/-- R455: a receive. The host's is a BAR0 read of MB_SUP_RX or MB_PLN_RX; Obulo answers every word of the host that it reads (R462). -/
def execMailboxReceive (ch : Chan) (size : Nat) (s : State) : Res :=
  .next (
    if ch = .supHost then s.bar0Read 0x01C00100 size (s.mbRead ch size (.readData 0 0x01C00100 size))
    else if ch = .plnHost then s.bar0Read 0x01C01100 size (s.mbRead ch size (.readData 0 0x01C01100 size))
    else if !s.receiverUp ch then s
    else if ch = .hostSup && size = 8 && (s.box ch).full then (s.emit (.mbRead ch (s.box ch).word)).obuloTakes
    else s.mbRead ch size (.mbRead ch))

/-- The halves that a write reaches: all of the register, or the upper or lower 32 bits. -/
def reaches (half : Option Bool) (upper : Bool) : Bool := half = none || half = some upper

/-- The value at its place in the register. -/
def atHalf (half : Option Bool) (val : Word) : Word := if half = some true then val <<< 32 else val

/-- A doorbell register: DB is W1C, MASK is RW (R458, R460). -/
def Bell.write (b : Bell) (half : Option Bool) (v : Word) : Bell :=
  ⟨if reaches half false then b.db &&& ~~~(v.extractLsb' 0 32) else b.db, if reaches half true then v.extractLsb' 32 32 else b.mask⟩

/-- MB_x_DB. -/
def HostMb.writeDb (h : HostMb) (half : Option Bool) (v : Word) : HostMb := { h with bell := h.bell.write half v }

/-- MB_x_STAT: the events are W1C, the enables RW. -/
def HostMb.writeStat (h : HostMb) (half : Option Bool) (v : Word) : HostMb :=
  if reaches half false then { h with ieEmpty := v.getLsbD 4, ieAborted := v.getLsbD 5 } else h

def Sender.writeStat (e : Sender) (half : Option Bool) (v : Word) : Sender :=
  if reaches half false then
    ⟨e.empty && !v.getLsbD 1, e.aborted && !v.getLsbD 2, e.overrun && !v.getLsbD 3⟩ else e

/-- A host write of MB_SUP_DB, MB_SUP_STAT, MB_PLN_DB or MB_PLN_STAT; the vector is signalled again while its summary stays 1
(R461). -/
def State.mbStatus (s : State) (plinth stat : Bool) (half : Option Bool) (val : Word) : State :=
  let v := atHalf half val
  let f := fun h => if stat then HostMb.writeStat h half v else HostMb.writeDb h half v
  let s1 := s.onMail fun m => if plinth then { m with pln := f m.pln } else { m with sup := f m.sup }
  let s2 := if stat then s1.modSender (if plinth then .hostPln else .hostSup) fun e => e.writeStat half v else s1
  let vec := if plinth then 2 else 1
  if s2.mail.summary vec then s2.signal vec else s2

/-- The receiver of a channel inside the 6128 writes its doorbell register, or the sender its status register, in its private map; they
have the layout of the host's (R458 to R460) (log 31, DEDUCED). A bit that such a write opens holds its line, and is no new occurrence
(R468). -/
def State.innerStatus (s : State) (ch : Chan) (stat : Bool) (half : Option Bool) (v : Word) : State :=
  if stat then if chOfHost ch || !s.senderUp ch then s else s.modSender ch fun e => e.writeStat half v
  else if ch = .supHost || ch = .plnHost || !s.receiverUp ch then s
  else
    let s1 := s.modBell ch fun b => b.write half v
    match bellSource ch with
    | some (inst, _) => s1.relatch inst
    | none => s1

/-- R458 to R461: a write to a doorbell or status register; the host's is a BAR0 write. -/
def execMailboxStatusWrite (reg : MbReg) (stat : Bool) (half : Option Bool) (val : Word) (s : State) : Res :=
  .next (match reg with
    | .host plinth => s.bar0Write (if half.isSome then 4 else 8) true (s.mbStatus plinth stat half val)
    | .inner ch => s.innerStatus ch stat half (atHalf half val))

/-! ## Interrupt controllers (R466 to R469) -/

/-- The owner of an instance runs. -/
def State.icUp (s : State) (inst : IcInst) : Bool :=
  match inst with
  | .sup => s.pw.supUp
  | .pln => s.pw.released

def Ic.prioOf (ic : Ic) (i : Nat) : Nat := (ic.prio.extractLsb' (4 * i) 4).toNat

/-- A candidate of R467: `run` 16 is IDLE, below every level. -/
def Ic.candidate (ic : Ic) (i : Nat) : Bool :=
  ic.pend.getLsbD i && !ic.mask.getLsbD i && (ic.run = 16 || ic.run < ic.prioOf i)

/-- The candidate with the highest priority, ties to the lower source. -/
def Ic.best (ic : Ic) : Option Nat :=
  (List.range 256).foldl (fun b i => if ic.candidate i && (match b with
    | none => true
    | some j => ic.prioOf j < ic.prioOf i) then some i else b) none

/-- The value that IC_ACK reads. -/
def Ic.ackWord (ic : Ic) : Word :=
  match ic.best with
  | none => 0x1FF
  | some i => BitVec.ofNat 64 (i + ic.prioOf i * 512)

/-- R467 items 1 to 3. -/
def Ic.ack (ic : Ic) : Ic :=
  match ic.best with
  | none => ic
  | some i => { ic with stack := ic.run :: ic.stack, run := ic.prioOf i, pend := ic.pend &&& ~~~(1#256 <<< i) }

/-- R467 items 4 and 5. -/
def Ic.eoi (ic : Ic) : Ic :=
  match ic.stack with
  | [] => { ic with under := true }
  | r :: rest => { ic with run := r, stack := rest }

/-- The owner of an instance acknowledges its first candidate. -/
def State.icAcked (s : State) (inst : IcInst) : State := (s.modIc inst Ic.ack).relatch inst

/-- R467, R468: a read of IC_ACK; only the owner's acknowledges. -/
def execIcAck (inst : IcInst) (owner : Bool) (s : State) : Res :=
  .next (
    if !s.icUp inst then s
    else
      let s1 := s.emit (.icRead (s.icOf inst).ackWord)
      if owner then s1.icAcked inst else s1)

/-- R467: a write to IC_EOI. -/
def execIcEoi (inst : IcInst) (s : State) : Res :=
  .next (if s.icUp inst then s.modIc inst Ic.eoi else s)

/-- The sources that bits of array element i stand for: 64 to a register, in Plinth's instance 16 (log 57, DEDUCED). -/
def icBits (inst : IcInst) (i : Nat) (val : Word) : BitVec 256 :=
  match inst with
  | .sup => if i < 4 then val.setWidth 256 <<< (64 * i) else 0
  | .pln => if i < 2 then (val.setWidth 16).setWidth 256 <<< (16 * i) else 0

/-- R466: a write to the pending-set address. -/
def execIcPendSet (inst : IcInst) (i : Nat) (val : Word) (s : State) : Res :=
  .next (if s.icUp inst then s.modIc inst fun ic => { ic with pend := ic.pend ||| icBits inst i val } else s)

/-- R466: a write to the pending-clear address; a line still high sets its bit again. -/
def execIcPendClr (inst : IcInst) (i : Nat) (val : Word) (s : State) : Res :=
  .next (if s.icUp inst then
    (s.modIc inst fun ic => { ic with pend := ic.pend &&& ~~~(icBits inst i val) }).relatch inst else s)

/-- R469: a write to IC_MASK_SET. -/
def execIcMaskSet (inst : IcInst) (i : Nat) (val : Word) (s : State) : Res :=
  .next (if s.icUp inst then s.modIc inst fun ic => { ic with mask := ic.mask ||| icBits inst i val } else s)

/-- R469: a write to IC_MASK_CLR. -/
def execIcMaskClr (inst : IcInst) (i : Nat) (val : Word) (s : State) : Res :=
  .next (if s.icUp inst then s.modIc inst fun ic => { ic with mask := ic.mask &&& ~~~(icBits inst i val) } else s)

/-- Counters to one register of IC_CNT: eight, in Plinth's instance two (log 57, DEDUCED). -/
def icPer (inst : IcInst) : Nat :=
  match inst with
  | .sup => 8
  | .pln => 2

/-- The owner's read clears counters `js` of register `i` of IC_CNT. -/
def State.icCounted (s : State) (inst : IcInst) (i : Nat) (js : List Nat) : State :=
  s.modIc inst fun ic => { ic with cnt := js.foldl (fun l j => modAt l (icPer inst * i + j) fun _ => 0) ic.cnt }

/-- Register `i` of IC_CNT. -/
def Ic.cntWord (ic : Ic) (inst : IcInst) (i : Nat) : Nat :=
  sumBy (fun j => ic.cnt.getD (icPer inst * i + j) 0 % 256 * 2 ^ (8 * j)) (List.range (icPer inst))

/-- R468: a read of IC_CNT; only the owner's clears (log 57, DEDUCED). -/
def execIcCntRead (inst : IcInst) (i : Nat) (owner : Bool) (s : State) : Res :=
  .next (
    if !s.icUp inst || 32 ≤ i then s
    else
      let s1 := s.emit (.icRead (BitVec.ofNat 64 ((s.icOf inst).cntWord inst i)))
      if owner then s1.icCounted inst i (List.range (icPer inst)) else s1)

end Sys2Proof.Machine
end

*DIRECTIONS FOR THIS TASK*. Copy every line that contains "setWidth" from the listing above.

*RESPONSE*.
  | .sup => if i < 4 then val.setWidth 256 <<< (64 * i) else 0
  | .pln => if i < 2 then (val.setWidth 16).setWidth 256 <<< (16 * i) else 0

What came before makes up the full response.